Captives must leverage data for medical risks
Captives that cover medical practices, hospitals and physicians need to get a good understanding of the way that the risks that they cover can be mitigated and even managed by analysing the data that emerges from them.
That was the message from a session at the 2024 Vermont Captive Insurance Association conference that featured Larry Van Horn, founder & chief executive of medical data company Preverity and Stacey Donegan, chief risk officer of Ardent Health Services.
Clinical practice is constantly changing, both pointed out, with millions of operations and other procedures being carried out every year – which in turn is resulting in a vast amount of medical / clinical data that can be analysed to identify trends.
There is a hard return on investment associated with targeted risk management, Van Horn said. A partnership between a CFO, owning balance sheet risk, with the CMO owning clinical risk. He stressed that physicians would respond to comparative information and change their behaviour when presented with hard data.

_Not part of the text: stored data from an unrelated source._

/-- The fault register's layout (R21). -/
def summaryOf (r : FaultRecord) : DWord := r.info ++ r.source ++ r.cls ++ r.prec ++ 0#6 ++ r.code
/-- The pc layout (R18). -/
def lineOf (pc : BitVec 25) : Line := pc.extractLsb' 4 21
def slotOf (pc : BitVec 25) : Slot := pc.extractLsb' 0 4
/-- The record of an instruction of a strand (R90, R342), raised now at its pc. -/
def StrandRecord (s : State) (r : FaultRecord) (x : Raise) : Prop :=
  r.code = x.code ∧ r.info = x.info ∧ r.source = 15 ∧ r.cls = x.cls ∧ r.prec = x.prec ∧ r.addr = x.addr ∧ r.lo = 0 ∧
    r.hi = 0 ∧ r.time = BitVec.ofNat 64 s.tai ∧
    ∀ c k, s.cur = .strand c k → r.place = (c ++ k ++ s.me.line ++ s.me.slot).setWidth 64
/-- The context in its handler (R241): tpc, the fault register and the record written, in set, control at tvec; what the strand was
about to pass over is kept (R243). -/
def inHandler (m : Strand) (tpc : BitVec 25) (r : FaultRecord) : Strand :=
  { m with fault := summaryOf r, record := r, tpc := tpc, trapIn := true, run := .ready,
           line := lineOf m.tvec, slot := slotOf m.tvec, outer := m.pass, pass := Passing.none }
/-- The current strand's record goes to the porch (R241, R343): the strand halts, its slot is free, its partition has one more
event, and the code is its operator's if that had none; nothing else differs. -/
def SentToPorch (s t : State) (c : CoreId) (r : FaultRecord) : Prop :=
  let p := s.partOf s.cur
  let same (e : Nat) : Prop := e = c.toNat ∨ ((s.core c.toNat).active.isSome = true ∧
    (s.core e).active.map (fun q => q.record) = (s.core c.toNat).active.map (fun q => q.record))
  SameBytes s t ∧ t = { s with cores := t.cores, parts := t.parts } ∧
    t.me = { s.me with fault := summaryOf r, record := r, run := .trapped } ∧
    t.part p = { s.part p with events := (s.part p).events ++ [⟨3, r⟩] } ∧ (∀ o, o ≠ p → t.part o = s.part o) ∧
    (∀ e, t.core e = { s.core e with
      strands := (t.core e).strands, holder := (t.core e).holder, opFault := (t.core e).opFault }) ∧
    (∀ a k, Agent.strand a k ≠ s.cur → (t.core a.toNat).strand k.toNat = (s.core a.toNat).strand k.toNat) ∧
    (∀ e, (same e ∧ (s.core e).opFault = 0 → (t.core e).opFault = r.code) ∧
      (¬ (same e ∧ (s.core e).opFault = 0) → (t.core e).opFault = (s.core e).opFault)) ∧
    ∀ e, (t.core e).holder = if e = c.toNat ∧ (s.core e).holder = some (BitVec.ofNat 3 s.myStrand) then none
      else (s.core e).holder

/-- System registers and what they hold (R239). -/
def sysregs : List (BitVec 24 × (State → DWord)) :=
  [(0x000, fun s => (BitVec.ofBool s.me.trapIn ++ BitVec.ofBool s.me.trapEn).setWidth 64),
   (0x001, fun s => s.me.tvec.setWidth 64), (0x002, fun s => s.me.tpc.setWidth 64),
   (0x003, fun s => (BitVec.ofBool (s.core s.myCore).dbg).setWidth 64), (0x010, fun s => (s.core s.myCore).lstat.setWidth 64),
   (0x011, fun s => (s.core s.myCore).lempty.extractLsb' 0 64), (0x012, fun s => (s.core s.myCore).lempty.extractLsb' 64 64),
   (0x013, fun s => (s.core s.myCore).vstat.setWidth 64), (0x014, fun s => (s.core s.myCore).fxstat.setWidth 64),
   (0x020, fun s => s.me.bpt.get 0 0), (0x021, fun s => s.me.bpt.get 0 1),
   (0x022, fun s => s.me.bpt.get 0 2), (0x023, fun s => s.me.bpt.get 0 3)]
/-- Those of a strand as written: a bpt register keeps its enable and its address. -/
def strandSysregs : List (BitVec 24 × (DWord → Strand → Strand)) :=
  let bpt (i : Nat) (v : DWord) (m : Strand) : Strand := { m with bpt := m.bpt.set 0 i (v &&& 0x8000000001FFFFFF) }
  [(0x000, fun v m => { m with trapEn := v.getLsbD 0, trapIn := v.getLsbD 1 }),
   (0x001, fun v m => { m with tvec := v.extractLsb' 0 25 }), (0x002, fun v m => { m with tpc := v.extractLsb' 0 25 }),
   (0x003, fun _ m => m), (0x020, bpt 0), (0x021, bpt 1), (0x022, bpt 2), (0x023, bpt 3)]
/-- Those of a core as written: a 1 clears (R6). -/
def coreSysregs : List (BitVec 24 × (DWord → Core → Core)) :=
  [(0x010, fun v k => { k with lstat := k.lstat &&& ~~~(v.extractLsb' 0 8) }),
   (0x011, fun v k => { k with lempty := k.lempty &&& ~~~(v.setWidth 128) }),
   (0x012, fun v k => { k with lempty := k.lempty &&& ~~~(v ++ 0#64) }),
   (0x013, fun v k => { k with vstat := k.vstat &&& ~~~(v.extractLsb' 0 7) }),
   (0x014, fun v k => { k with fxstat := k.fxstat &&& ~~~(v.extractLsb' 0 7) })]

One the trends that can be identified has a direct relation to medical malpractice. Donegan & Van Horn underlined that it is important to mitigate obstetrician (OB) risks to also mitigate malpractice rates.
AI can help to analyse individual OBs – if they have a higher rate of issues, such as postpartum haemorrhages, increased caesarean rates, etc, they can be alerted to the fact that they can be sued & therefore they can change their practices & clinical care.
The data can also be mined to highlight to captive managers how up to date are doctors that they might be covering? Are they using the most modern drugs? The data can also be examined to identify regional trends in emergency caesareans & infant birth injuries and excess opioid prescribing after caesareans. The panel stressed that it is important to have real-time data on injuries – and therefore the litigation that could result in some cases.